Tell AI: "The Job should mount a PersistentVolumeClaim named 'agent-data' to access the conversation files."

Reflection:

  • How does the Job access the PVC?
  • What happens if the S3 upload fails mid-transfer?
  • Would you use restartPolicy: Never or OnFailure here?

Scenario 2: Debug a Failing CronJob

Your task: Your nightly CronJob hasn't run successfully in 3 days. Diagnose the issue.

Ask AI: "My CronJob named 'nightly-sync' shows LAST SCHEDULE was 3 days ago but ACTIVE is 0. What commands should I run to diagnose this?"

AI should suggest:

  • kubectl describe cronjob nightly-sync
  • kubectl get jobs (look for failed Jobs)
  • kubectl describe job <failed-job-name>
  • kubectl logs <pod-name>

Ask: "The Job Pod shows ImagePullBackOff. What does this mean and how do I fix it?"

Reflection:

  • What's the difference between CronJob, Job, and Pod failures?
  • Where do you look first when a CronJob stops working?
  • How does failedJobsHistoryLimit affect debugging?

Scenario 3: Optimize Parallel Processing

Your task: You have a Job processing 1000 items with completions: 1000 and parallelism: 50. It's consuming too many cluster resources.

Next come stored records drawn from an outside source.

-- ==== Sys2Proof/Tests/Slice0.lean ====
section
/-! SUPPORT. The model's own tests. Expected results come from spec/: the vectors V1 to V57 of 95_test_vectors.md,
the tables of 30_encoding.md, or hand evaluation of a rule named in the docstring. The last part shows, for each
statement of Certificates/Slice0/Obligations.lean that has hypotheses, states and operands that meet them. -/

namespace Sys2Proof.Tests

open Sys2Proof.Machine

/-- The machine of the vectors: `N = 8`, SERIAL 78 56 34 12, fresh from `Construct`, these bytes in `rx`. -/
def fresh (bytes : List Byte) : State :=
  { State.reset with capacity := 8, serial := ⟨0x78, 0x56, 0x34, 0x12⟩, rx := bytes }

/-- The same, inside a frame. -/
def inside (p : ParseState) (l : Label) (length received : Half) (bytes : List Byte) : State :=
  { fresh bytes with parse := p, label := l, length := length, received := received }

/-- The same, with the next moves listed. -/
def asked (xs : List Input) (bytes : List Byte) : State := { fresh bytes with inputs := xs }

/-- The state an outcome answers; the machine of the vectors for a fault or a refusal. -/
def after (r : Host.Outcome State Fault Refusal) : State :=
  match r with
  | .next t => t
  | .fault _ | .refused _ => fresh []

/-- Whether an outcome is a next state. -/
def goesOn (r : Host.Outcome State Fault Refusal) : Bool :=
  match r with
  | .next _ => true
  | .fault _ | .refused _ => false

theorem eq_next_after {r : Host.Outcome State Fault Refusal} (h : goesOn r = true) : r = .next (after r) := by
  cases r with
  | next t => rfl
  | fault e => exact nomatch h
  | refused e => exact nomatch h

/-- What one step of the fetched instruction leaves: parse state, unread bytes, outbound bytes, the record. -/
def ran (s : State) : Bool × ParseState × List Byte × List Byte × List Observation :=
  let r := step { s with inputs := [.runInstr] }
  (goesOn r, (after r).parse, (after r).rx, (after r).tx, (after r).observed)

/-! ## Ill-formed instructions are refused -/

/-- An oversized LENGTH is above 600 (R52). -/
theorem test_wellFormed_oversized :
    wellFormed (.sendDmxData (.oversized 600)) = false ∧ wellFormed (.sendDmxData (.oversized 601)) = true := by
  decide

/-- An accepted LENGTH is at most 600 (R52). -/
theorem test_wellFormed_length :
    wellFormed (.getWidgetParameters (.framed 601 [0x00, 0x00] 0xE7)) = false ∧
      wellFormed (.getWidgetParameters (.framed 600 [0x00, 0x00] 0xE7)) = true := by decide

/-- The payload has LENGTH bytes (R53), for label 0x03 at most the two that are taken (R92). -/
theorem test_wellFormed_payload :
    wellFormed (.invalid (.framed 2 [0x00] 0xE7)) = false ∧
      wellFormed (.getWidgetParameters (.framed 3 [0x02, 0x00, 0x11] 0xE7)) = false ∧
      wellFormed (.getWidgetParameters (.framed 3 [0x02, 0x00] 0x11)) = true := by decide

/-- A notification's LENGTH fits 16 bits (R131, U6). -/
theorem test_wellFormed_notification :
    wellFormed (.dmxNotification true (List.replicate 65534 0)) = false ∧
      wellFormed (.dmxNotification true (List.replicate 599 0)) = true := by
  decide +kernel

/-! ## Decoding: words written out from the tables of 30_encoding.md -/

theorem test_decode_invalid : decodeAt .idle [0x7E, 0x00, 0x00, 0x00, 0xE7] =
    .ok (.invalid (.framed 0 [] 0xE7), []) := by decide
theorem test_decode_reprogramFirmware : decodeAt .idle [0x7E, 0x01, 0x00, 0x00, 0xE7] =
    .ok (.reprogramFirmware (.framed 0 [] 0xE7), []) := by decide
theorem test_decode_programFlashPage : decodeAt .idle [0x7E, 0x02, 0x02, 0x00, 0xDE, 0xAD, 0xE7] =
    .ok (.programFlashPage (.framed 2 [0xDE, 0xAD] 0xE7), []) := by decide
theorem test_decode_getWidgetParameters : decodeAt .idle [0x7E, 0x03, 0x03, 0x00, 0x02, 0x00, 0x11, 0xE7] =
    .ok (.getWidgetParameters (.framed 3 [0x02, 0x00] 0x11), [0xE7]) := by decide
theorem test_decode_storeWidgetParameters :
    decodeAt .idle [0x7E, 0x04, 0x05, 0x00, 0x00, 0x00, 0x05, 0x02, 0x3C, 0xE7] =
      .ok (.storeWidgetParameters (.framed 5 [0x00, 0x00, 0x05, 0x02, 0x3C] 0xE7), []) := by decide
theorem test_decode_receiveDmxData : decodeAt .idle [0x7E, 0x05, 0x02, 0x00, 0x00, 0x00, 0xE7] =
    .ok (.receiveDmxData (.framed 2 [0x00, 0x00] 0xE7), []) := by decide
theorem test_decode_sendDmxData : decodeAt .idle [0x7E, 0x06, 0x03, 0x00, 0x00, 0xFF, 0x80, 0xE7] =
    .ok (.sendDmxData (.framed 3 [0x00, 0xFF, 0x80] 0xE7), []) := by decide
theorem test_decode_unsupported07 : decodeAt .idle [0x7E, 0x07, 0x01, 0x00, 0x55, 0xE7] =
    .ok (.unsupported07 (.framed 1 [0x55] 0xE7), []) := by decide
theorem test_decode_unsupported08To09 : decodeAt .idle [0x7E, 0x09, 0x02, 0x00, 0x7E, 0xE7, 0xE7] =
    .ok (.unsupported08To09 1 (.framed 2 [0x7E, 0xE7] 0xE7), []) := by decide
theorem test_decode_getWidgetSerial : decodeAt .idle [0x7E, 0x0A, 0x00, 0x00, 0xE7] =
    .ok (.getWidgetSerial (.framed 0 [] 0xE7), []) := by decide
theorem test_decode_unsupported0B : decodeAt .idle [0x7E, 0x0B, 0x59, 0x02] =
    .ok (.unsupported0B (.oversized 601), []) := by decide
theorem test_decode_unsupported0CTo0F : decodeAt .idle [0x7E, 0x0E, 0x00, 0x00, 0xE7] =
    .ok (.unsupported0CTo0F 2 (.framed 0 [] 0xE7), []) := by decide
theorem test_decode_unsupported10To1F : decodeAt .idle [0x7E, 0x1F, 0x00, 0x00, 0xE7] =
    .ok (.unsupported10To1F 15 (.framed 0 [] 0xE7), []) := by decide
theorem test_decode_unsupported20To3F : decodeAt .idle [0x7E, 0x21, 0x00, 0x00, 0xE7] =
    .ok (.unsupported20To3F 1 (.framed 0 [] 0xE7), []) := by decide
theorem test_decode_unsupported40To7F : decodeAt .idle [0x7E, 0x7E, 0x00, 0x00, 0xE7] =
    .ok (.unsupported40To7F 0x3E (.framed 0 [] 0xE7), []) := by decide
theorem test_decode_unsupported80ToFF : decodeAt .idle [0x7E, 0xE7, 0x00, 0x00, 0xE7] =
    .ok (.unsupported80ToFF 0x67 (.framed 0 [] 0xE7), []) := by decide
theorem test_decode_delimiters : decodeAt .idle [0x7E, 0x06] = .ok (.start, [0x06]) ∧
    decodeAt .awaitingEnd [0xE7, 0x7E] = .ok (.endDelim, [0x7E]) := by decide

/-- What is no instruction is rejected by name (R51, R71, R75). -/
theorem test_decode_rejects :
    decodeAt .idle [] = .error .noInput ∧ decodeAt .idle [0xE7] = .error (.notStart 0xE7) ∧
      decodeAt .awaitingEnd [0x7E] = .error (.notEnd 0x7E) ∧
      decodeAt .awaitingPayload [0x7E, 0xE7] = .error .insideFrame := by decide

/-- The words of spec/opcode_table.json: a LABEL byte is its row, the two delimiters themselves (R65, log 26). -/
theorem test_decodeTableWord :
    decodeTableWord 8 0x06 = some (.sendDmxData (.framed 0 [] 0xE7)) ∧
      decodeTableWord 8 0x80 = some (.unsupported80ToFF 0 (.framed 0 [] 0xE7)) ∧
      decodeTableWord 8 0x7E = some .start ∧ decodeTableWord 8 0xE7 = some .endDelim := by decide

Ask AI: "How can I run a Kubernetes Job that processes 1000 items but limits resource consumption? Currently using parallelism: 50 but it's overwhelming the cluster."

AI might suggest:

  • Reduce parallelism to 10-20
  • Add resource requests/limits to each Pod
  • Use indexed Jobs with a work queue pattern
  • Process multiple items per Pod (reduce total completions)

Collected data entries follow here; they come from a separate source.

/-- The Vane fabric and the configuration stream (spec/05_vane_fabric.md). -/
structure Vane where
  /-- state; 05_vane_fabric R121; state of the fabric. Reset UNLOADED (R121). -/
  st : VaneSt := .unloaded
  /-- 473,216 frames of 256 bytes; 05_vane_fabric Table VF-1, R121; configuration memory, by frame address. Reset 0 (Table VF-2). -/
  frames : Tab (List Byte) := []
  /-- 128 bytes; 05_vane_fabric Table VF-4; header of the section that was loaded last. Reset empty. -/
  hdr : List Byte := []
  /-- 64 x 20,000; 05_vane_fabric Table VF-1, R134, R136; two flip-flops of each cell, by region, as the region last started. Reset 0 (Table VF-2). -/
  flops : Tab Nat := []
  /-- 4; 05_vane_fabric R121; enabled Vane ports. Reset 0 (Table VF-2). -/
  vpEnable : BitVec 4 := 0
  /-- 64; 05_vane_fabric R121; enabled VIO pins. Reset 0 (Table VF-2). -/
  vioEnable : BitVec 64 := 0
  /-- 8; 05_vane_fabric R131, R138; subcode of the last load. Reset DESIGN CHOICE 0 (log 1). -/
  lastSub : Nat := 0
  /-- 64; 05_vane_fabric R131, R138; BUILD_ID of the last load. Reset DESIGN CHOICE 0 (log 1). -/
  buildId : Nat := 0
  /-- 384; 05_vane_fabric R131, R136; the Vane measurement. Reset DESIGN CHOICE 0 (log 1). -/
  measure : BitVec 384 := 0
  /-- count; 05_vane_fabric R122; flits discarded at a disabled port. Reset DESIGN CHOICE 0 (log 1). -/
  discarded : Nat := 0
  /-- count; 05_vane_fabric R135; packets ended with a poisoned tail. Reset DESIGN CHOICE 0 (log 1). -/
  poisoned : Nat := 0
  /-- count; 05_vane_fabric R135; stale responses. Reset DESIGN CHOICE 0 (log 1). -/
  stale : Nat := 0
  /-- 64 bytes; 05_vane_fabric Table VF-3; tray header of the stream that is passing. Reset none. -/
  trayHdr : Option (List Byte) := none
  /-- 128 bytes and mode; 05_vane_fabric R128; this package's section that is passing. Reset none. -/
  passing : Option (List Byte × CapMode) := none
  /-- 1; 05_vane_fabric R126; the stream that is passing held this package's section. Reset 0. -/
  sawOwn : Bool := false
  /-- section and BUILD_ID; 05_vane_fabric R129; the staged section, its bytes from SECT_SYNC through SECT_CRC. Reset none. -/
  staged : Option (List Byte × Nat) := none
  /-- section and BUILD_ID; 05_vane_fabric R130; the section that is being loaded. Reset none. -/
  loading : Option (List Byte × Nat) := none
  /-- 8; 05_vane_fabric R129; subcode of a capture failure that waits for PH_VANE. Reset none. -/
  capFail : Option Nat := none
  /-- 1; 05_vane_fabric R126; the package sends STREAM_REQ in its hold. Reset 0. -/
  requesting : Bool := false
  /-- 16; 05_vane_fabric R126; number of the next STREAM_REQ of this start, for relaying it once (log 19). Reset DESIGN CHOICE 0 (log 19). -/
  reqNo : BitVec 16 := 0
  /-- list of (slot, number); 05_vane_fabric R126; STREAM_REQ messages already relayed. Reset empty. -/
  relayed : List (Nat × Nat) := []
  /-- 1; 05_vane_fabric R125; slot 0 sends the stream. Reset 0. -/
  sending : Bool := false
  /-- time; 05_vane_fabric R125; start of the previous send. Reset none. -/
  lastSend : Option Nat := none
  /-- count; 05_vane_fabric R125; ends of sends after which CFG_ERR_N is still to be sampled. Reset 0. -/
  samples : Nat := 0
  /-- 0 to 2; 05_vane_fabric R125; sends in a row that CFG_ERR_N caused. Reset 0. -/
  errSends : Nat := 0
  /-- 64 regions; 05_vane_fabric R133 to R136; regions that OPEN has taken, by region. Reset none. -/
  opened : Tab OpenRegion := []
  /-- 8; 05_vane_fabric R133; the last self-port result. Reset DESIGN CHOICE 0 (log 1). -/
  spResult : Nat := 0
  /-- words; 05_vane_fabric R133; the words last answered on SP_RDATA. Reset empty. -/
  spOut : List Nat := []
  /-- counts by result code; 05_vane_fabric R138; the self-port counters. Reset DESIGN CHOICE 0 (log 1). -/
  spCount : Tab Nat := []
  /-- 1; 05_vane_fabric R138; VANE_DISABLE holds the fabric in UNLOADED until the next reset. Reset 0. -/
  disabled : Bool := false
  /-- 4 x tags; 05_vane_fabric R118, R135; reads that each Vane port has issued and not had answered. Reset none. -/
  reads : Tab (List Nat) := []
  /-- 4 x tags; 05_vane_fabric R135; reads whose wait ended at an OPEN before their responses came. Reset none. -/
  late : Tab (List Nat) := []
  /-- 4; 05_vane_fabric R135, R138; ports at which VANE_DISABLE waits: 0 none, 1 for the outbound packet, 2 for responses. Reset 0. -/
  ending : Tab Nat := []
  deriving DecidableEq, Repr


/-- A Gale packet in flight: its source node and input port (OUT codes of R220), its 64-bit sideband, its data. -/
structure Packet where
  /-- the injection it came from: the copies of a multicast share it -/
  id : Nat
  src : Nat
  port : Nat
  sb : BitVec 64
  promoted : Bool := false
  data : List Byte := []
  /-- the Vane port at which it waits under flow control (05_vane_fabric R135) -/
  waits : Option Nat := none
  deriving DecidableEq, Repr

/-- A Breeze message in flight or at its endpoint: its source as node × 2 + SRCPORT, its 32-bit header, its 16-byte body
(spec/08_gale_breeze_lull.md R208, R209). -/
structure BreezeMsg where
  src : Nat
  hdr : BitVec 64
  body : List Byte := []
  deriving DecidableEq, Repr

/-- A packet from a Gust port that waits for room among its 64 flits (spec/08_gale_breeze_lull.md R201). -/
structure GustEntry where
  port : Nat
  sb : BitVec 64
  data : List Byte
  deriving DecidableEq, Repr

/-- The route banks of one parity: the routers they were built around, those in probation, the Gust ports in probation, and the bytes
that differ from what firmware builds, by node × 1,024 + offset (spec/08_gale_breeze_lull.md R220, R221, R226). -/
structure RouteBank where
  around : BitVec 128 := 0
  test : BitVec 128 := 0
  testPorts : BitVec 12 := 0
  /-- a caller built it: a byte that is not listed is 0 -/
  caller : Bool := false
  bytes : Tab Byte := []
  deriving DecidableEq, Repr

/-- A static window that is open (spec/08_gale_breeze_lull.md R205, R207). -/
structure OpenWindow where
  idx : Nat
  /-- the turn at which it opened -/
  turn : Nat
  broken : Bool := false
  deriving DecidableEq, Repr

/-- What the next epoch switch changes besides routes, and the units that join or leave with it (R224, R226, R517, R519). -/
structure EpochPlan where
  joins : List (Nat × Nat) := []
  leaves : List (Nat × Nat) := []
  /-- the routes alone change -/
  rebuild : Bool := false
  deriving DecidableEq, Repr

/-- The on-die networks (spec/08_gale_breeze_lull.md). -/
structure Net where
  /-- 16; 08_gale_breeze_lull R224; the route epoch. Reset DESIGN CHOICE 0 (log 1). -/
  epoch : BitVec 16 := 0
  /-- 0 to 2; 08_gale_breeze_lull R226; epoch switch: none, shadow banks being written, old parity draining. Reset none. -/
  stage : Nat := 0
  /-- time; 08_gale_breeze_lull R225; when the switch was set. Reset 0. -/
  switchedAt : Nat := 0
  /-- lists; 08_gale_breeze_lull R226; units that join or leave at the switch. Reset empty. -/
  plan : EpochPlan := {}
  /-- lists; 08_gale_breeze_lull R226; units that wait for the epoch after. Reset empty. -/
  next : EpochPlan := {}
  /-- 128; 08_gale_breeze_lull R224; parity of the bank that is current at each router. Reset DESIGN CHOICE 0 (log 1). -/
  parity : BitVec 128 := 0
  /-- 2 x 812 bytes per router; 08_gale_breeze_lull R220, R221; the route banks of parity 0 and 1. Reset DESIGN CHOICE as firmware builds them with no router dead (log 20). -/
  bank0 : RouteBank := {}
  bank1 : RouteBank := {}
  /-- packets; 08_gale_breeze_lull R201, R225; Gale packets in flight, oldest first. Reset empty. -/
  flight : List Packet := []
  /-- count; 08_gale_breeze_lull R201; injections so far (the model's own name for a packet). Reset 0. -/
  nextId : Nat := 0
  /-- counts; 08_gale_breeze_lull R230; counters by kind × 65,536 + instance (kinds: Net.ctrKey). Reset DESIGN CHOICE 0 (log 1). -/
  ctr : Tab Nat := []
  /-- image; 08_gale_breeze_lull R202, R206; the current schedule image. Reset none. -/
  image : Option SchedImage := none
  /-- image; 08_gale_breeze_lull R206; the shadow image that waits for its switch. Reset none. -/
  shadow : Option SchedImage := none
  /-- (object, opening turn, windows opened) list; 08_gale_breeze_lull R205, R206; triggers that have been set and not used. Reset empty. -/
  triggered : List (Nat × Nat × List Nat) := []
  /-- list; 08_gale_breeze_lull R205; open windows. Reset none. -/
  windows : List OpenWindow := []
  /-- 8; 08_gale_breeze_lull R217; the gateways that carried traffic at the last epoch switch. Reset all (log 162). -/
  gwLive : BitVec 8 := 255
  /-- list; 08_gale_breeze_lull R201; packets that wait at Gust ports. Reset empty. -/
  gustWait : List GustEntry := []
  /-- at most 544; 08_gale_breeze_lull R208, R209; Breeze messages in flight, oldest first. Reset empty. -/
  breeze : List BreezeMsg := []
  /-- by node, at most 1,088 each; 08_gale_breeze_lull R210; messages at a Breeze endpoint: 64, and beyond them the spill. Reset empty. -/
  endpoints : Tab (List BreezeMsg) := []
  /-- times by link × 4 + network; 08_gale_breeze_lull R229; last uncorrectable error of a Gale link. Reset none. -/
  lastUe : Tab Nat := []
  deriving DecidableEq, Repr


/-- A multicast group (spec/09_multicast_eddy_objects.md R231, R232). -/
structure McastGroup where
  part : Nat
  tray : Bool
  /-- endpoints: (slot, node, port) -/
  eps : List (Nat × Nat × Nat)
  /-- per-router entries that the expert form supplied: (node, entry) -/
  entries : List (Nat × Nat) := []
  /-- in the current route epoch -/
  valid : Bool := false
  /-- to be removed at the next epoch switch -/
  deleted : Bool := false
  deriving DecidableEq, Repr

/-- One block of a reduction instance: the contributions that have arrived, in arrival order, as (index, data). -/
structure RedBlock where
  got : List (Nat × List Byte) := []
  delivered : Bool := false
  deriving DecidableEq, Repr

/-- One instance of a reduction (spec/09_multicast_eddy_objects.md R236, R244). -/
structure RedInst where
  started : Nat
  blocks : Tab RedBlock := []
  /-- contributors that have sent their last block -/
  last : List Nat := []
  /-- bit 0 INT_OVF, 1 NAN, 2 RANGE, 3 INF -/
  flags : BitVec 4 := 0
  /-- ended without a result: later contributions are discarded until each contributor begins again -/
  failed : Bool := false
  deriving DecidableEq, Repr

/-- A reduction group (spec/09_multicast_eddy_objects.md R236 to R244). -/
structure RedGroup where
  part : Nat
  tray : Bool := false
  contribs : List (Nat × Nat × Nat)
  /-- Eddy inputs at each router of its tree: (node, inputs) -/
  tree : List (Nat × Nat)
  /-- operand type code of Table CO-3; 0 until EDDY_MODE sets it -/
  typ : Nat := 0
  dest : Nat := 0
  done : Nat := 0
  wide : Bool := false
  modulus : Nat := 0
  arrival : Bool := false
  timeoutUs : Nat := 10000
  valid : Bool := false
  deleted : Bool := false
  insts : Tab RedInst := []
  /-- contributions discarded for failed instances -/
  late : Nat := 0
  deriving DecidableEq, Repr

/-- A multicast write that waits for its endpoints' answers: the injection, its source node and port, its sideband and flits, the
endpoints, those that have accepted and refused it (spec/09_multicast_eddy_objects.md R234, R235). -/
structure McastTally where
  id : Nat
  node : Nat
  port : Nat
  sb : BitVec 64
  flits : Nat
  want : Nat
  ok : Nat := 0
  bad : Nat := 0
  deriving DecidableEq, Repr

Ask: "Show me how to use a work queue pattern instead of one Pod per item."

Reflection:

  • What's the trade-off between parallelism and completion time?
  • When is the indexed Job pattern better than a work queue?
  • How do resource limits on Job Pods affect scheduling?

Reflect on Your Skill

You built a kubernetes-deployment skill in Lesson 0. Test and improve it based on what you learned.

Test Your Skill

text
Using my kubernetes-deployment skill, create a Job for batch processing and a Cron Job for scheduled tasks. Does my skill generate Job manifests with completions, parallelism, and proper restart Policy?

Identify Gaps

Ask yourself:

  • Did my skill include Job vs Deployment distinction (finite vs long-running workloads)?
  • Did it explain parallelism and completions for batch processing?
  • Did it cover CronJob scheduling with cron expressions and concurrency policies?
  • Did it include AI agent use cases (embedding refresh, log cleanup, model migration)?

Improve Your Skill

If you found gaps:

text
My kubernetes-deployment skill is missing Job and Cron Job patterns for batch workloads. Update it to include Job parallelism configuration, Cron Job scheduling syntax, concurrency policies, and AI-specific batch processing patterns.